Posts Tagged ‘concurrency’

Asynchronous Games in Firebase; pt I

Thursday, March 11th, 2010 by larsan

Since the social web started to expand, asynchronous multiplayer games seems to really have taken off. So my immediate question is obviously, can I do that on Firebase? And the short answer is: of course. For the long answer, please read on.

Let’s recap first. In a traditional synchronous game you play against other people in real-time, everyone you play against will have to be online at the same time. But given the nature of our everyday Internet use, a different pattern has emerged: in asynchronous games not all players have to be online at the same time. For example, turn-based games can easily be made asynchronous, you play your turn and then sometime in the future you opponents will have been online and performed their moves. As such, a classic game such as chess in play-be-email mode is a prime example of an asynchronous game. But you’re not limited to turn-based games, you can define the order to act on time or any metric you’d like, the only mandatory feature is that all players do not have to be online at the same time.

Firebase is fundamentally a synchronous multiplayer server. The technical difficulties Firebase set out to solve are all issues arising from the kind of distributed computing you get when a couple of thousand players have to interact in real-time. So normally you’d build an asynchronous game on a traditional web platform, as the demand on timely updates just got a lot less urgent standard web techniques can be easily applied. But having said that, is there anything you’d gain by using Firebase?
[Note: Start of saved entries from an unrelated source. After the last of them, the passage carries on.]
/-! ### Control -/

/-- Branches (R28, R29, R40, R42): BRA always jumps, BRA.ANY where some lane of the effective mask has the predicate set,
BRA.ALL where every lane of the active mask has it set. A taken branch goes to its target, the group is not eligible for the
next 4 cycles, and a backward one adds one to the forward-progress count, or faults where that would reach the limit. A
branch not taken goes on. -/
def Obligations.JumpsGoToTheirTargets : Prop :=
  ∀ (s : State) (gr : GroupRef) (f : FmtB) (g : Group) (i : Instr) (taken : Bool),
    (i, taken) ∈ ([ (.bra gr f, true), (.braAny gr f, g.am &&& g.preg f.pred.toNat != 0),
                    (.braAll gr f, g.am &&& ~~~(g.preg f.pred.toNat) == 0) ] : List (Instr × Bool)) →
    Issues s gr g i →
    (taken = true → Jumps s gr g i f.target.toNat true g) ∧ (taken = false → GoesOn s gr g i g)

/-- CALL writes the index of the next instruction to S63, the upper 32 bits 0, and jumps to its target; RET jumps to the low
32 bits of S63. Both carry the branch penalty, and neither counts as a branch (R40, R103). -/
def Obligations.CallsAndReturnsUseS63 : Prop :=
  ∀ (s : State) (gr : GroupRef) (f : FmtB) (g : Group),
    (Issues s gr g (.call gr f) →
      Jumps s gr g (.call gr f) f.target.toNat false (g.putS 63 (BitVec.ofNat 64 ((g.pc + 1) % 2 ^ 32)))) ∧
    (Issues s gr g (.ret gr f) → Jumps s gr g (.ret gr f) ((g.sreg 63).toNat % 2 ^ 32) false g)

/-- PUSHM (R30, R35): it pushes the active mask, the lanes without the predicate and the target, and sets the active mask to
the lanes with it; where that is empty the group jumps to the target; at depth 32 it overflows. ELSEM, POPM and ANDM
(R31–R33, R35, R37). ELSEM sets the top entry's TARGET, sets the active mask to its PENDING and clears PENDING; POPM sets
the active mask to its SAVED and removes it; ANDM keeps the lanes of the predicate in the active mask and in SAVED and
PENDING of the top k entries. Where ELSEM or ANDM leaves no lane, the group jumps to the target of the top entry. At depth
0, or for ANDM with k above the depth or beyond what a SER region pushed, they are illegal. -/
def Obligations.MaskStackFollowsItsRules : Prop :=
  (∀ (s : State) (gr : GroupRef) (f : FmtB) (g : Group), Issues s gr g (.pushm gr f) →
     let p := g.preg f.pred.toNat
     let x := { g with stack := ⟨g.am, g.am &&& ~~~p, f.target.toNat⟩ :: g.stack, am := g.am &&& p }
     (32 ≤ g.stack.length → Faults s gr g (.pushm gr f) Code.groupMaskStackOverflow 0) ∧
     (g.stack.length < 32 → g.am &&& p ≠ 0 → GoesOn s gr g (.pushm gr f) x) ∧
     (g.stack.length < 32 → g.am &&& p = 0 → Jumps s gr g (.pushm gr f) f.target.toNat true x)) ∧
  (∀ (s : State) (gr : GroupRef) (f : FmtB) (g : Group),
     let p := g.preg f.pred.toNat
     (Issues s gr g (.elsem gr f) →
       (g.stack = [] → Faults s gr g (.elsem gr f) Code.groupIllegalInstr 0) ∧
       (∀ e rest, g.stack = e :: rest →
         let x := { g with stack := ⟨e.saved, 0, f.target.toNat⟩ :: rest, am := e.pending }
         (e.pending ≠ 0 → GoesOn s gr g (.elsem gr f) x) ∧
         (e.pending = 0 → Jumps s gr g (.elsem gr f) f.target.toNat true x))) ∧
     (Issues s gr g (.popm gr f) →
       (g.stack = [] → Faults s gr g (.popm gr f) Code.groupIllegalInstr 0) ∧
       (∀ e rest, g.stack = e :: rest → GoesOn s gr g (.popm gr f) { g with stack := rest, am := e.saved })) ∧
     (Issues s gr g (.andm gr f) →
       let x := { g with am := g.am &&& p, stack := clearTop p f.k.toNat g.stack }
       (andmBad g f.k.toNat = true → Faults s gr g (.andm gr f) Code.groupIllegalInstr 0) ∧
       (andmBad g f.k.toNat = false → g.am &&& p ≠ 0 → GoesOn s gr g (.andm gr f) x) ∧
       (∀ e rest, andmBad g f.k.toNat = false → g.am &&& p = 0 → g.stack = e :: rest →
         Jumps s gr g (.andm gr f) e.target true x)) ∧
     (g.ser = none → (andmBad g f.k.toNat = true ↔ g.stack = [] ∨ g.stack.length < f.k.toNat)))

/-- EXIT takes the lanes of its effective mask out of the active mask and out of SAVED and PENDING of every entry. While
lanes of the launch mask remain, the group goes on, or jumps to the target of the top entry where its active mask is
empty; once every lane has finished the group has ended and its stack is gone. In a SER region it is illegal (R34, R37). -/
def Obligations.ExitRetiresItsLanes : Prop :=
  ∀ (s : State) (gr : GroupRef) (f : FmtB) (g : Group), Issues s gr g (.exit gr f) →
    let gone := g.am &&& g.preg f.pred.toNat
    let x := { g with am := g.am &&& ~~~gone, exited := g.exited ||| gone, stack := clearTop (~~~gone) 32 g.stack }
    (g.ser ≠ none → Faults s gr g (.exit gr f) Code.groupIllegalInstr 0) ∧
    (g.ser = none → g.launch &&& ~~~x.exited ≠ 0 → x.am ≠ 0 → GoesOn s gr g (.exit gr f) x) ∧
    (∀ e rest, g.ser = none → g.launch &&& ~~~x.exited ≠ 0 → x.am = 0 → g.stack = e :: rest →
      Jumps s gr g (.exit gr f) e.target true x) ∧
    (g.ser = none → g.launch &&& ~~~x.exited = 0 → Gives (.exit gr f) s fun t =>
      ∃ y, groupOf t gr.core gr.slot = some y ∧ y.ended = true ∧ y.stack = [] ∧ y.exited = x.exited ∧ y.am = x.am)

/-- SER regions (R36–R38): SER.BEGIN records the active mask as the lane set and the next index as the start, and goes on
with the lowest lane alone. At SER.END the group jumps to the start with the lowest lane left, or goes on with the whole
lane set when none is left. A nested region, an end outside a region, and an end at another depth than the beginning are
illegal. -/
def Obligations.SerRegionsRunLaneByLane : Prop :=
  ∀ (s : State) (gr : GroupRef) (f : FmtB) (g : Group),
    (Issues s gr g (.serBegin gr f) →
      (g.ser ≠ none → Faults s gr g (.serBegin gr f) Code.groupIllegalInstr 0) ∧
      (g.ser = none →
        let first := lowestFrom g.am 0
        GoesOn s gr g (.serBegin gr f)
          { g with ser := some ⟨g.am, laneIndex first, (g.pc + 1) % 2 ^ 32, g.stack.length⟩, am := first })) ∧
    (Issues s gr g (.serEnd gr f) →
      (g.ser = none → Faults s gr g (.serEnd gr f) Code.groupIllegalInstr 0) ∧
      (∀ r, g.ser = some r → g.stack.length ≠ r.depth → Faults s gr g (.serEnd gr f) Code.groupIllegalInstr 0) ∧
      (∀ r, g.ser = some r → g.stack.length = r.depth →
        let next := lowestFrom r.lanes (r.cur + 1)
        (next = 0 → GoesOn s gr g (.serEnd gr f) { g with ser := none, am := r.lanes }) ∧
        (next ≠ 0 → Jumps s gr g (.serEnd gr f) r.start false
          { g with ser := some { r with cur := laneIndex next }, am := next })))

/-- Group barriers (R105, R106) and save points (R108). With masks pushed or in a SER region a barrier is illegal, and so is
a second arrival in a phase. BAR.ARRIVE and BAR.SYNC note the group's arrival and go on, BAR.SYNC to wait for the phase; an
arrival that ends the phase empties the barrier, begins the next phase and lets the set's waiting groups go on. BAR.WAIT
waits while the group's arrival stands, and goes on without one. SAVEPT without a table goes on, whatever its number; beyond
the table it is illegal; in the table it goes on, and with a MARKED save pending it halts the group there once its array
commands are complete. -/
def Obligations.BarriersAndSavePoints : Prop :=
  ∀ (s : State) (gr : GroupRef) (f : FmtB) (g : Group),
    let n := f.target.toNat % 16
    let b := barOf s gr.core g n
    let arrived := b.arrived.contains gr.slot
    let b' : Barrier := { b with arrived := gr.slot :: b.arrived }
    let ends := phaseOver s gr.core g b'
    (∀ i : Instr, i = .barArrive gr f ∨ i = .barWait gr f ∨ i = .barSync gr f → Issues s gr g i → barBad g = true →
      Faults s gr g i Code.groupIllegalInstr 0) ∧
    (∀ i : Instr, i = .barArrive gr f ∨ i = .barSync gr f → Issues s gr g i → barBad g = false →
      (arrived = true → Faults s gr g i Code.groupIllegalInstr 0) ∧
      (arrived = false → ends = false → Gives i s fun t =>
        IssuedAs s t gr i { g with
          pc := goesOn g i, wait := if i = .barSync gr f then .barrier n b.phase else g.wait } ∧
        barOf t gr.core g n = b' ∧ t = { s with cores := t.cores, regs := t.regs }) ∧
      (arrived = false → ends = true → Gives i s fun t =>
        IssuedAs s t gr i { g with pc := goesOn g i } ∧
        barOf t gr.core g n = { arrived := [], phase := b.phase + 1 } ∧
        t = { s with cores := t.cores, regs := t.regs } ∧
        ∀ sl y, sl ≠ gr.slot → groupOf s gr.core sl = some y → y.cmd = g.cmd → y.set = g.set →
          y.wait = .barrier n b.phase → groupOf t gr.core sl = some { y with wait := .none })) ∧
    (Issues s gr g (.barWait gr f) → barBad g = false →
      GoesOn s gr g (.barWait gr f) { g with wait := if arrived then .barrier n b.phase else g.wait }) ∧
    (∀ c, cmdOf s g.cmd = some c → Issues s gr g (.savept gr f) →
      (c.d.saveptVa = 0 → GoesOn s gr g (.savept gr f) g) ∧
      (c.d.saveptVa ≠ 0 → c.d.saveCount ≤ f.target.toNat → Faults s gr g (.savept gr f) Code.groupIllegalInstr 0) ∧
      (c.d.saveptVa ≠ 0 → f.target.toNat < c.d.saveCount → markPending s c = false → GoesOn s gr g (.savept gr f) g) ∧
      (c.d.saveptVa ≠ 0 → f.target.toNat < c.d.saveCount → markPending s c = true →
        (arrayOwed s gr.core gr.slot = false → GoesOn s gr g (.savept gr f) { g with halt := .marked f.target.toNat }) ∧
        (arrayOwed s gr.core gr.slot = true → exec (.savept gr f) s = .next s)))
I believe there is: A synchronous option. Easy to overlook, this is actually a big one. If you build your asynchronous game on Firebase from the start, you have an immediate option of including synchronous play. Or better yet, the difference between synchronous and asynchronous could be a simple configuration issue. And by the way, who says it’s either or? Why not both?
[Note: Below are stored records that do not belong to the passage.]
/-! ### modAcct -/

@[simp] theorem modAcct_pending (s : State) (t : Nat) (f : Acct → Acct) : (modAcct s t f).pending = s.pending := rfl
@[simp] theorem modAcct_now (s : State) (t : Nat) (f : Acct → Acct) : (modAcct s t f).now = s.now := rfl
@[simp] theorem modAcct_free (s : State) (t : Nat) (f : Acct → Acct) : (modAcct s t f).free = s.free := rfl
@[simp] theorem modAcct_out (s : State) (t : Nat) (f : Acct → Acct) : (modAcct s t f).out = s.out := rfl
@[simp] theorem modAcct_regs (s : State) (t : Nat) (f : Acct → Acct) : (modAcct s t f).regs = s.regs := rfl
@[simp] theorem modAcct_staged (s : State) (t : Nat) (f : Acct → Acct) : (modAcct s t f).staged = s.staged := rfl
@[simp] theorem modAcct_applying (s : State) (t : Nat) (f : Acct → Acct) : (modAcct s t f).applying = s.applying := rfl
@[simp] theorem modAcct_mem (s : State) (t : Nat) (f : Acct → Acct) : (modAcct s t f).mem = s.mem := rfl
@[simp] theorem modAcct_poison (s : State) (t : Nat) (f : Acct → Acct) : (modAcct s t f).poison = s.poison := rfl
@[simp] theorem modAcct_cores (s : State) (t : Nat) (f : Acct → Acct) : (modAcct s t f).cores = s.cores := rfl
@[simp] theorem modAcct_ms (s : State) (t : Nat) (f : Acct → Acct) : (modAcct s t f).ms = s.ms := rfl
@[simp] theorem modAcct_hbm (s : State) (t : Nat) (f : Acct → Acct) : (modAcct s t f).hbm = s.hbm := rfl
@[simp] theorem modAcct_xlt (s : State) (t : Nat) (f : Acct → Acct) : (modAcct s t f).xlt = s.xlt := rfl
@[simp] theorem modAcct_obj (s : State) (t : Nat) (f : Acct → Acct) : (modAcct s t f).obj = s.obj := rfl
@[simp] theorem modAcct_cmds (s : State) (t : Nat) (f : Acct → Acct) : (modAcct s t f).cmds = s.cmds := rfl
@[simp] theorem modAcct_nextCmd (s : State) (t : Nat) (f : Acct → Acct) : (modAcct s t f).nextCmd = s.nextCmd := rfl
@[simp] theorem modAcct_com (s : State) (t : Nat) (f : Acct → Acct) : (modAcct s t f).com = s.com := rfl
@[simp] theorem modAcct_sch (s : State) (t : Nat) (f : Acct → Acct) : (modAcct s t f).sch = s.sch := rfl
@[simp] theorem modAcct_err (s : State) (t : Nat) (f : Acct → Acct) : (modAcct s t f).err = s.err := rfl
@[simp] theorem modAcct_fab (s : State) (t : Nat) (f : Acct → Acct) : (modAcct s t f).fab = s.fab := rfl
@[simp] theorem modAcct_ftm (s : State) (t : Nat) (f : Acct → Acct) : (modAcct s t f).ftm = s.ftm := rfl
@[simp] theorem modAcct_bdl (s : State) (t : Nat) (f : Acct → Acct) : (modAcct s t f).bdl = s.bdl := rfl
@[simp] theorem modAcct_boot (s : State) (t : Nat) (f : Acct → Acct) : (modAcct s t f).boot = s.boot := rfl
@[simp] theorem modAcct_mon (s : State) (t : Nat) (f : Acct → Acct) : (modAcct s t f).mon = s.mon := rfl
@[simp] theorem modAcct_awl (s : State) (t : Nat) (f : Acct → Acct) : (modAcct s t f).awl = s.awl := rfl

/-! ### setPair -/

@[simp] theorem setPair_pending (s : State) (i : Nat) (p : Pair) : (setPair s i p).pending = s.pending := rfl
@[simp] theorem setPair_now (s : State) (i : Nat) (p : Pair) : (setPair s i p).now = s.now := rfl
@[simp] theorem setPair_free (s : State) (i : Nat) (p : Pair) : (setPair s i p).free = s.free := rfl
@[simp] theorem setPair_out (s : State) (i : Nat) (p : Pair) : (setPair s i p).out = s.out := rfl
@[simp] theorem setPair_regs (s : State) (i : Nat) (p : Pair) : (setPair s i p).regs = s.regs := rfl
@[simp] theorem setPair_staged (s : State) (i : Nat) (p : Pair) : (setPair s i p).staged = s.staged := rfl
@[simp] theorem setPair_applying (s : State) (i : Nat) (p : Pair) : (setPair s i p).applying = s.applying := rfl
@[simp] theorem setPair_mem (s : State) (i : Nat) (p : Pair) : (setPair s i p).mem = s.mem := rfl
@[simp] theorem setPair_poison (s : State) (i : Nat) (p : Pair) : (setPair s i p).poison = s.poison := rfl
@[simp] theorem setPair_cores (s : State) (i : Nat) (p : Pair) : (setPair s i p).cores = s.cores := rfl
@[simp] theorem setPair_ms (s : State) (i : Nat) (p : Pair) : (setPair s i p).ms = s.ms := rfl
@[simp] theorem setPair_hbm (s : State) (i : Nat) (p : Pair) : (setPair s i p).hbm = s.hbm := rfl
@[simp] theorem setPair_xlt (s : State) (i : Nat) (p : Pair) : (setPair s i p).xlt = s.xlt := rfl
@[simp] theorem setPair_obj (s : State) (i : Nat) (p : Pair) : (setPair s i p).obj = s.obj := rfl
@[simp] theorem setPair_cmds (s : State) (i : Nat) (p : Pair) : (setPair s i p).cmds = s.cmds := rfl
@[simp] theorem setPair_nextCmd (s : State) (i : Nat) (p : Pair) : (setPair s i p).nextCmd = s.nextCmd := rfl
@[simp] theorem setPair_sch (s : State) (i : Nat) (p : Pair) : (setPair s i p).sch = s.sch := rfl
@[simp] theorem setPair_srv (s : State) (i : Nat) (p : Pair) : (setPair s i p).srv = s.srv := rfl
@[simp] theorem setPair_err (s : State) (i : Nat) (p : Pair) : (setPair s i p).err = s.err := rfl
@[simp] theorem setPair_fab (s : State) (i : Nat) (p : Pair) : (setPair s i p).fab = s.fab := rfl
@[simp] theorem setPair_ftm (s : State) (i : Nat) (p : Pair) : (setPair s i p).ftm = s.ftm := rfl
@[simp] theorem setPair_bdl (s : State) (i : Nat) (p : Pair) : (setPair s i p).bdl = s.bdl := rfl
@[simp] theorem setPair_boot (s : State) (i : Nat) (p : Pair) : (setPair s i p).boot = s.boot := rfl
@[simp] theorem setPair_mon (s : State) (i : Nat) (p : Pair) : (setPair s i p).mon = s.mon := rfl
@[simp] theorem setPair_awl (s : State) (i : Nat) (p : Pair) : (setPair s i p).awl = s.awl := rfl

/-! ### modPair -/

@[simp] theorem modPair_pending (s : State) (i : Nat) (f : Pair → Pair) : (modPair s i f).pending = s.pending := by
  unfold modPair; split <;> rfl
@[simp] theorem modPair_now (s : State) (i : Nat) (f : Pair → Pair) : (modPair s i f).now = s.now := by
  unfold modPair; split <;> rfl
@[simp] theorem modPair_free (s : State) (i : Nat) (f : Pair → Pair) : (modPair s i f).free = s.free := by
  unfold modPair; split <;> rfl
@[simp] theorem modPair_out (s : State) (i : Nat) (f : Pair → Pair) : (modPair s i f).out = s.out := by
  unfold modPair; split <;> rfl
@[simp] theorem modPair_regs (s : State) (i : Nat) (f : Pair → Pair) : (modPair s i f).regs = s.regs := by
  unfold modPair; split <;> rfl
@[simp] theorem modPair_staged (s : State) (i : Nat) (f : Pair → Pair) : (modPair s i f).staged = s.staged := by
  unfold modPair; split <;> rfl
@[simp] theorem modPair_applying (s : State) (i : Nat) (f : Pair → Pair) : (modPair s i f).applying = s.applying := by
  unfold modPair; split <;> rfl
@[simp] theorem modPair_mem (s : State) (i : Nat) (f : Pair → Pair) : (modPair s i f).mem = s.mem := by
  unfold modPair; split <;> rfl
@[simp] theorem modPair_poison (s : State) (i : Nat) (f : Pair → Pair) : (modPair s i f).poison = s.poison := by
  unfold modPair; split <;> rfl
@[simp] theorem modPair_cores (s : State) (i : Nat) (f : Pair → Pair) : (modPair s i f).cores = s.cores := by
  unfold modPair; split <;> rfl
@[simp] theorem modPair_ms (s : State) (i : Nat) (f : Pair → Pair) : (modPair s i f).ms = s.ms := by
  unfold modPair; split <;> rfl
@[simp] theorem modPair_hbm (s : State) (i : Nat) (f : Pair → Pair) : (modPair s i f).hbm = s.hbm := by
  unfold modPair; split <;> rfl
@[simp] theorem modPair_xlt (s : State) (i : Nat) (f : Pair → Pair) : (modPair s i f).xlt = s.xlt := by
  unfold modPair; split <;> rfl
@[simp] theorem modPair_obj (s : State) (i : Nat) (f : Pair → Pair) : (modPair s i f).obj = s.obj := by
  unfold modPair; split <;> rfl
@[simp] theorem modPair_cmds (s : State) (i : Nat) (f : Pair → Pair) : (modPair s i f).cmds = s.cmds := by
  unfold modPair; split <;> rfl
@[simp] theorem modPair_nextCmd (s : State) (i : Nat) (f : Pair → Pair) : (modPair s i f).nextCmd = s.nextCmd := by
  unfold modPair; split <;> rfl
@[simp] theorem modPair_sch (s : State) (i : Nat) (f : Pair → Pair) : (modPair s i f).sch = s.sch := by
  unfold modPair; split <;> rfl
@[simp] theorem modPair_srv (s : State) (i : Nat) (f : Pair → Pair) : (modPair s i f).srv = s.srv := by
  unfold modPair; split <;> rfl
@[simp] theorem modPair_err (s : State) (i : Nat) (f : Pair → Pair) : (modPair s i f).err = s.err := by
  unfold modPair; split <;> rfl
@[simp] theorem modPair_fab (s : State) (i : Nat) (f : Pair → Pair) : (modPair s i f).fab = s.fab := by
  unfold modPair; split <;> rfl
@[simp] theorem modPair_ftm (s : State) (i : Nat) (f : Pair → Pair) : (modPair s i f).ftm = s.ftm := by
  unfold modPair; split <;> rfl
@[simp] theorem modPair_bdl (s : State) (i : Nat) (f : Pair → Pair) : (modPair s i f).bdl = s.bdl := by
  unfold modPair; split <;> rfl
@[simp] theorem modPair_boot (s : State) (i : Nat) (f : Pair → Pair) : (modPair s i f).boot = s.boot := by
  unfold modPair; split <;> rfl
@[simp] theorem modPair_mon (s : State) (i : Nat) (f : Pair → Pair) : (modPair s i f).mon = s.mon := by
  unfold modPair; split <;> rfl
@[simp] theorem modPair_awl (s : State) (i : Nat) (f : Pair → Pair) : (modPair s i f).awl = s.awl := by
  unfold modPair; split <;> rfl

/-! ### modBoot -/

@[simp] theorem modBoot_pending (s : State) (f : Boot → Boot) : (modBoot s f).pending = s.pending := rfl
@[simp] theorem modBoot_now (s : State) (f : Boot → Boot) : (modBoot s f).now = s.now := rfl
@[simp] theorem modBoot_free (s : State) (f : Boot → Boot) : (modBoot s f).free = s.free := rfl
@[simp] theorem modBoot_out (s : State) (f : Boot → Boot) : (modBoot s f).out = s.out := rfl
@[simp] theorem modBoot_regs (s : State) (f : Boot → Boot) : (modBoot s f).regs = s.regs := rfl
@[simp] theorem modBoot_staged (s : State) (f : Boot → Boot) : (modBoot s f).staged = s.staged := rfl
@[simp] theorem modBoot_applying (s : State) (f : Boot → Boot) : (modBoot s f).applying = s.applying := rfl
@[simp] theorem modBoot_mem (s : State) (f : Boot → Boot) : (modBoot s f).mem = s.mem := rfl
@[simp] theorem modBoot_poison (s : State) (f : Boot → Boot) : (modBoot s f).poison = s.poison := rfl
@[simp] theorem modBoot_cores (s : State) (f : Boot → Boot) : (modBoot s f).cores = s.cores := rfl
@[simp] theorem modBoot_ms (s : State) (f : Boot → Boot) : (modBoot s f).ms = s.ms := rfl
@[simp] theorem modBoot_hbm (s : State) (f : Boot → Boot) : (modBoot s f).hbm = s.hbm := rfl
@[simp] theorem modBoot_xlt (s : State) (f : Boot → Boot) : (modBoot s f).xlt = s.xlt := rfl
@[simp] theorem modBoot_obj (s : State) (f : Boot → Boot) : (modBoot s f).obj = s.obj := rfl
@[simp] theorem modBoot_cmds (s : State) (f : Boot → Boot) : (modBoot s f).cmds = s.cmds := rfl
@[simp] theorem modBoot_nextCmd (s : State) (f : Boot → Boot) : (modBoot s f).nextCmd = s.nextCmd := rfl
@[simp] theorem modBoot_com (s : State) (f : Boot → Boot) : (modBoot s f).com = s.com := rfl
@[simp] theorem modBoot_sch (s : State) (f : Boot → Boot) : (modBoot s f).sch = s.sch := rfl
@[simp] theorem modBoot_srv (s : State) (f : Boot → Boot) : (modBoot s f).srv = s.srv := rfl
@[simp] theorem modBoot_err (s : State) (f : Boot → Boot) : (modBoot s f).err = s.err := rfl
@[simp] theorem modBoot_fab (s : State) (f : Boot → Boot) : (modBoot s f).fab = s.fab := rfl
@[simp] theorem modBoot_ftm (s : State) (f : Boot → Boot) : (modBoot s f).ftm = s.ftm := rfl
@[simp] theorem modBoot_bdl (s : State) (f : Boot → Boot) : (modBoot s f).bdl = s.bdl := rfl
@[simp] theorem modBoot_mon (s : State) (f : Boot → Boot) : (modBoot s f).mon = s.mon := rfl
@[simp] theorem modBoot_awl (s : State) (f : Boot → Boot) : (modBoot s f).awl = s.awl := rfl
Let me explain the above in an example: At the moment I’m hacking on a Kalaha game for Facebook on my past-time. And obviously it’ll be asynchronous, players will take their turn while logged in, and the game mechanics will inform you of your move via the Facebook streams. But if two players are online at the same time and want to play against each other, why shouldn’t they? And would quick matches be fun, say max 5 seconds per move? And how about tournaments?

Here’s some other, perhaps minor, points to consider:

  • Duplex communication: implicit in the entire discussion is that Firebase can push events both ways from and to clients and server. In HTTP you’re forced to use Comet patterns, whereas Firebase uses a persistent connection and any actions are delivered to the clients immediately.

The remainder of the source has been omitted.